“你自己写的。”小黑狗闭上眼睛,吐出个口水泡。
“我写的?”秦琅睿面露难色。
“没错,清琅写的,怎的,你是找不到?”
秦琅睿摇摇头:“那倒不是,我看不懂我写的字,我还真没看过那样龙飞凤舞的字。”
小黑狗:“.......”
这也怨不得秦琅睿不会看,清琅还未嫁入王府之前擅长草书,再加之其通晓上古时期术式,自然会把一些上古文夹之其中,平时虽能写一些著作,只可惜能读懂的人少之又少,他被誉为术士的鼻祖,却没人能读得懂他的书。
就算是后人转译的,也与原本相去甚远。
不过成婚之后清琅的字就耐看了许多,百里云砚bī着他练字,两位夫夫那字简直如出一辙,就连神韵都是极为相似的。
可惜到了那时候清琅就不怎么写书了,最多留些手稿,但那些手稿记录的术式法力甚微着压根无法使用,威力大范围大,可谓是前无古人,后无来者了。

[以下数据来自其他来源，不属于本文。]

-- ==== Sys2Proof/Certificates/Slice0/Obligations.lean ====
section
/-! DEFINITION. The statements for the provers: what the numbered rules of spec/ say the commands and the machine do. -/

open Sys2Proof Sys2Proof.Machine

/-! ## Encoding and decoding -/

/-- Decoding and encoding agree on every command and every word (30_encoding.md R71, R72, R73). -/
def Obligations.DecodeReadsExactlyEncodedWords : Prop :=
  ∀ (w : Word) (i : Instr), decode w = .ok i ↔ w = encode i

/-- 30_encoding.md R73: the seven match and mask pairs of the opcode map, with the group where R72 puts it; an OP value
not listed is illegal. -/
def Obligations.OpcodeMapMatchesSpec : Prop :=
  ∀ w : Word,
    (decode w = .ok .ledSubmit ↔ w &&& 0xFFFFFFFF = 0x01000000) ∧
    (decode w = .ok .ledClear ↔ w &&& 0xFFFFFFFF = 0x02000000) ∧
    (decode w = .ok .ledStep ↔ w &&& 0xFFFFFFFF = 0x03000000) ∧
    (∀ group : Byte, decode w = .ok (.radioConfigure group) ↔
      w &&& 0xFFFFFF00 = 0x10000000 ∧ w.extractLsb' 0 8 = group) ∧
    (decode w = .ok .radioStartRx ↔ w &&& 0xFFFFFFFF = 0x11000000) ∧
    (decode w = .ok .radioReceive ↔ w &&& 0xFFFFFFFF = 0x12000000) ∧
    (decode w = .ok .errClear ↔ w &&& 0xFFFFFFFF = 0x20000000) ∧
    (w.extractLsb' 24 8 ∉ [0x01#8, 0x02#8, 0x03#8, 0x10#8, 0x11#8, 0x12#8, 0x20#8] →
      decode w = .error .illegalOpcode)

/-- Words written out from 30_encoding.md R73 and 95_test_vectors.md decode to the commands they stand for. -/
def Obligations.SpecWordsDecode : Prop :=
  decode 0x01000000 = .ok .ledSubmit ∧ decode 0x1000002A = .ok (.radioConfigure 0x2A) ∧
  decode 0x12000000 = .ok .radioReceive ∧ decode 0x20000000 = .ok .errClear ∧
  decode 0x13000001 = .error .illegalOpcode ∧ decode 0x10000107 = .error .reservedArg

/-- 30_encoding.md R75: a word with an OP outside the map records error 1 and changes nothing else, whatever its ARG;
OP = 0x00 is such a word. While HALTED it is ignored (R74). -/
def Obligations.IllegalOpcodeIsRecorded : Prop :=
  (∀ (w : Word) (s : State),
    w.extractLsb' 24 8 ∉ [0x01#8, 0x02#8, 0x03#8, 0x10#8, 0x11#8, 0x12#8, 0x20#8] →
      decode w = .error .illegalOpcode ∧
      (s.halted = false → command w s = .next { s with err := 1 }) ∧
      (s.halted = true → command w s = .next s)) ∧
  ∀ op : Byte, op ∉ [0x01#8, 0x02#8, 0x03#8, 0x10#8, 0x11#8, 0x12#8, 0x20#8] ↔
    op.toNat = 0x00 ∨ (0x04 ≤ op.toNat ∧ op.toNat ≤ 0x0F) ∨ (0x13 ≤ op.toNat ∧ op.toNat ≤ 0x1F) ∨
      (0x21 ≤ op.toNat ∧ op.toNat ≤ 0xFF)

/-- 30_encoding.md R76: a word with a legal OP and a nonzero reserved ARG bit (R72) records error 2 and the command is
not executed; RADIO_CONFIGURE while armed does not halt on it. While HALTED it is ignored (R74). -/
def Obligations.ReservedArgumentIsRecorded : Prop :=
  ∀ (w : Word) (s : State),
    (w.extractLsb' 24 8 ∈ [0x01#8, 0x02#8, 0x03#8, 0x11#8, 0x12#8, 0x20#8] ∧ w.extractLsb' 0 24 ≠ 0 ∨
      w.extractLsb' 24 8 = 0x10#8 ∧ w.extractLsb' 8 16 ≠ 0) →
    decode w = .error .reservedArg ∧
    (s.halted = false → command w s = .next { s with err := 2 }) ∧
    (s.halted = true → command w s = .next s)

/-- 30_encoding.md R77: every word is one legal command of R73, no other and its own encoding, or an error of R75, or an
error of R76. Which of the three is said by the word's fields alone. -/
def Obligations.EveryWordHasOneOutcome : Prop :=
  ∀ w : Word,
    ((w.extractLsb' 24 8 ∈ [0x01#8, 0x02#8, 0x03#8, 0x11#8, 0x12#8, 0x20#8] ∧ w.extractLsb' 0 24 = 0 ∨
        w.extractLsb' 24 8 = 0x10#8 ∧ w.extractLsb' 8 16 = 0) ∧
      ∃! i : Instr, decode w = .ok i ∧ w = encode i) ∨
    (decode w = .error .illegalOpcode ∧
      w.extractLsb' 24 8 ∉ [0x01#8, 0x02#8, 0x03#8, 0x10#8, 0x11#8, 0x12#8, 0x20#8]) ∨
    (decode w = .error .reservedArg ∧
      (w.extractLsb' 24 8 ∈ [0x01#8, 0x02#8, 0x03#8, 0x11#8, 0x12#8, 0x20#8] ∧ w.extractLsb' 0 24 ≠ 0 ∨
        w.extractLsb' 24 8 = 0x10#8 ∧ w.extractLsb' 8 16 ≠ 0))

/-- The register map of 10_state.md R37: the offset of every register; each answers at its own word-aligned offset and at no
other. -/
def Obligations.RegisterOffsetsRoundTrip : Prop :=
  (∀ r : Reg, regAt r.offset = some r ∧ accessAdmitted .bits32 r.offset = true) ∧
  (∀ (off : Offset) (r : Reg), off.toNat % 4 = 0 → (regAt off = some r ↔ off = r.offset)) ∧
  (Reg.cmd.offset = 0x000 ∧ Reg.status.offset = 0x004 ∧ Reg.ctrl.offset = 0x008 ∧ Reg.ledDelay.offset = 0x00C ∧
    Reg.timerRem.offset = 0x010 ∧ Reg.lines.offset = 0x014 ∧ Reg.radioGroup.offset = 0x018 ∧ Reg.rxLen.offset = 0x01C) ∧
  (∀ j : Fin 7, (Reg.img j).offset.toNat = 0x040 + 4 * j.val ∧ (Reg.active j).offset.toNat = 0x100 + 4 * j.val ∧
    (Reg.pending j).offset.toNat = 0x120 + 4 * j.val) ∧
  ∀ j : Fin 16, (Reg.rxdata j).offset.toNat = 0x080 + 4 * j.val

/-! ## The step -/

/-- Where the next event is the host's write to CMD of a word that decodes to a command, the step is that command at the
state with the event taken off the agenda and the radio's line noted among the host's requests, which changes the list of
requests alone (30_encoding.md R74, 42_control.md R133; the agenda and the host's requests are the model's own, log 2 and
log 7). -/
def Obligations.StepRunsDecodedCommand : Prop :=
  ∀ (s : State) (w : Word) (i : Instr) (rest : List Event),
    s.agenda = .host (.write .bits32 0x000 w) :: rest → decode w = .ok i →
    step s = exec i { s with agenda := rest, hostRequests := s.requests }

/-- A command placed by `withFetchWord` (the model's own, log 10) is what the very next step runs, at the state it was
placed in with the radio's line noted (log 7), which at reset is that state itself. -/
def Obligations.PlacedCommandRunsNext : Prop :=
  ∀ (nbits w : Nat) (i : Instr), decodeTableWord nbits w = some i →
    (∀ s : State, step (s.withFetchWord nbits w) = exec i { s with hostRequests := s.requests }) ∧
    ∀ c : Config, step ((State.resetWith c).withFetchWord nbits w) = exec i (State.resetWith c)

/-- The machine performs the events of the agenda in their order, each once, and nothing else: `n` steps with `n` events
on the agenda are those events one after another (20_memory.md R62, R64; the agenda is the model's own, log 2). -/
def Obligations.StepsFollowAgenda : Prop :=
  ∀ (es rest : List Event) (s : State),
    Host.Core.run Sys2Proof.core es.length { s with agenda := es ++ rest } = runEvents es { s with agenda := rest }

/-- No step changes the configuration (10_state.md R15). -/
def Obligations.StepKeepsConfiguration : Prop :=
  ∀ s t : State, step s = .next t → t.cfg = s.cfg

/-- From a state with the invariants no step is refused, and a step faults only on a host access of the wrong size or
alignment (20_memory.md R53). -/
def Obligations.OnlyBusErrorsStopTheMachine : Prop :=
  ∀ s : State, s.Inv →
    (∀ r, step s ≠ .refused r) ∧
    (∀ f, step s = .fault f → f = .busError ∧ ∃ size off, accessAdmitted size off = false ∧
      (nextEvent s = .host (.read size off) ∨ ∃ v, nextEvent s = .host (.write size off v)))

/-! ## Invariants -/

/-- The machine right after reset has the invariants, under every configuration (10_state.md R50). That no handler runs and
no request waits then is the model's choice (log 7), and so is the receive buffer above P_RX_CAP (log 9). -/
def Obligations.ResetHasInvariants : Prop :=
  ∀ c : Config, (State.resetWith c).Inv

/-- Every step keeps the invariants: the one-hot mask, the timer's count, the receiver's situations, the length and the
untouched bytes of the receive buffers, the dark unmapped cells, the one row line, the error code, the handlers and requests
(10_state.md R22, R32, R45; 40_led.md R91, R106, R107; 41_radio.md R110; 60_exceptions.md R141, R145, R151; the handlers
and requests are the model's choice, log 7, and the bytes above P_RX_CAP too, log 9). -/
def Obligations.StepKeepsInvariants : Prop :=
  ∀ s t : State, s.Inv → step s = .next t → t.Inv

/-! ## The LED family -/

/-- 40_led.md R86: LED_SUBMIT puts each logical cell's intensity at its physical cell, leaves every other cell of the
pending buffer, marks the update, and changes nothing else, whether or not an earlier image still waits; a later write to
IMG does not change what was submitted. -/
def Obligations.SubmitMapsImageToPending : Prop :=
  decode 0x01000000 = .ok .ledSubmit ∧
  ∀ s : State,
    (s.halted = true → exec .ledSubmit s = .next s) ∧
    (s.halted = false → ∃ p : Vector Byte 27,
      exec .ledSubmit s = .next { s with pending := p, pendingUpdate := true } ∧
      (∀ k : Fin 25, cell p s.cfg.map[k].1 s.cfg.map[k].2 = s.img[k]) ∧
      ∀ (pr : Fin 3) (pc : Fin 9), (∀ k : Fin 25, s.cfg.map[k] ≠ (pr, pc)) → cell p pr pc = cell s.pending pr pc) ∧
    ∀ (j : Fin 7) (v : Word), ∃ t : State,
      perform (.host (.write .bits32 (Reg.img j).offset v)) s = .next t ∧ t.pending = s.pending

/-- 40_led.md R87: LED_CLEAR makes every drive line inactive, so LINES reads 0, and changes nothing else. -/
def Obligations.ClearDarkensEveryLine : Prop :=
  decode 0x02000000 = .ok .ledClear ∧
  ∀ s : State,
    (s.halted = true → exec .ledClear s = .next s) ∧
    (s.halted = false → ∃ t : State,
      t = { s with rowAct := Vector.replicate 3 false, colAct := Vector.replicate 9 false } ∧
      exec .ledClear s = .next t ∧ readOffset t 0x014 = 0)

/-- 40_led.md R88, R100: LED_STEP takes steps until one returns a nonzero delay, at most 8 of them, and re-arms the timer
with that delay in place of any pending expiry, whatever LED_EN is. That 8 steps are enough is derived (R101), and so is the
model's bound on its loop (log 8). -/
def Obligations.LedStepRunsOneActivation : Prop :=
  decode 0x03000000 = .ok .ledStep ∧
  ∀ s : State,
    (s.halted = true → exec .ledStep s = .next s) ∧
    (s.halted = false → s.mode = .rowCycle ∨ oneHot s.mask = true →
      ∃ (k : Nat) (d : Word), 1 ≤ k ∧ k ≤ 8 ∧ (∀ j, 1 ≤ j → j < k → (State.steps j s).stepDelay = some 0) ∧
        (State.steps k s).stepDelay = some d ∧ d ≠ 0 ∧
        exec .ledStep s = .next { State.steps k s with ledDelay := d, timerArmed := true, timerRem := d })

/-- The model's choice where no run comes (log 8): LED_STEP in bit-plane mode on a mask that is not one-hot, where the
spec's `ctz8` is not defined (00_scope.md R11), stops with a fault of its own name. -/
def Obligations.LedStepStopsOnBrokenMask : Prop :=
  ∀ s : State, s.halted = false → s.mode = .bitPlane → oneHot s.mask = false →
    exec .ledStep s = .fault .sequencerStuck

/-- What LED_STEP leaves unchanged: everything but the cursor, the lines, the active buffer, the update flag, and the
timer with its delay (40_led.md R88). -/
def Obligations.LedStepFrame : Prop :=
  ∀ s t : State, exec .ledStep s = .next t →
    t = { s with
          row := t.row, mask := t.mask, rowAct := t.rowAct, colAct := t.colAct, active := t.active
          pendingUpdate := t.pendingUpdate, ledDelay := t.ledDelay, timerArmed := t.timerArmed
          timerRem := t.timerRem } ∧
    (s.mode = .rowCycle → t.mask = s.mask)

/-- 40_led.md R91, R92, R94, R96: one row-cycle step turns the current row off, advances the row modulo 3, commits where
row 0 is reached with an update pending, turns the new row on, drives column c exactly where the active cell is nonzero,
and returns P_ROW_PERIOD; nothing else changes. At most one row line is active after it if at most the current one was
before (derived in R91). LED_STEP in this mode is one such step (R88, R100, derived in R101). -/
def Obligations.RowCycleStep : Prop :=
  ∀ s : State, s.mode = .rowCycle →
    ∃ (r : Fin 3) (a : Vector Byte 27),
      r.val = (s.row.val + 1) % 3 ∧
      (r = 0 ∧ s.pendingUpdate = true → a = s.pending) ∧
      (¬(r = 0 ∧ s.pendingUpdate = true) → a = s.active) ∧
      s.step1 =
        { s with
          row := r
          rowAct := (s.rowAct.set s.row.val false).set r.val true
          active := a
          pendingUpdate := s.pendingUpdate && r != 0
          colAct := Vector.ofFn fun c => cell a r c != 0 } ∧
      s.step1.stepDelay = some s.cfg.rowPeriod ∧
      (s.RowLinesSound → s.step1.RowLinesSound) ∧
      (s.halted = false → exec .ledStep s =
        .next { s.step1 with ledDelay := s.cfg.rowPeriod, timerArmed := true, timerRem := s.cfg.rowPeriod })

“那你拿来容我瞅瞅,只能给你看出个大概来。”小黑狗拿他无法,只得跃上木桌,让他将书拿来。
秦琅睿与他共译费时也不算久,毕竟是自个前世写得东西,本能还是会领着他不至于走歪,就算有些细微的偏差,影响也不会很大。
待太阳落下,秦琅睿掂着手中那一沓纸,对清琅的想法赞叹不已。
清琅能用最小的力去追求自己最想要的结果,为了让不通术式的凡人也能有所体悟,他甚至在书中提出了天人合一五感相通这一点。
“最后这里......嗯?上古之术jīng髓不在乎后天努力,血脉之资是为根本,此番写下此书,吾所念仅是为了常人能探寻其道,而并非求其本源。天地之力,并非常人所能借得,神木、天水之类旦可一试。”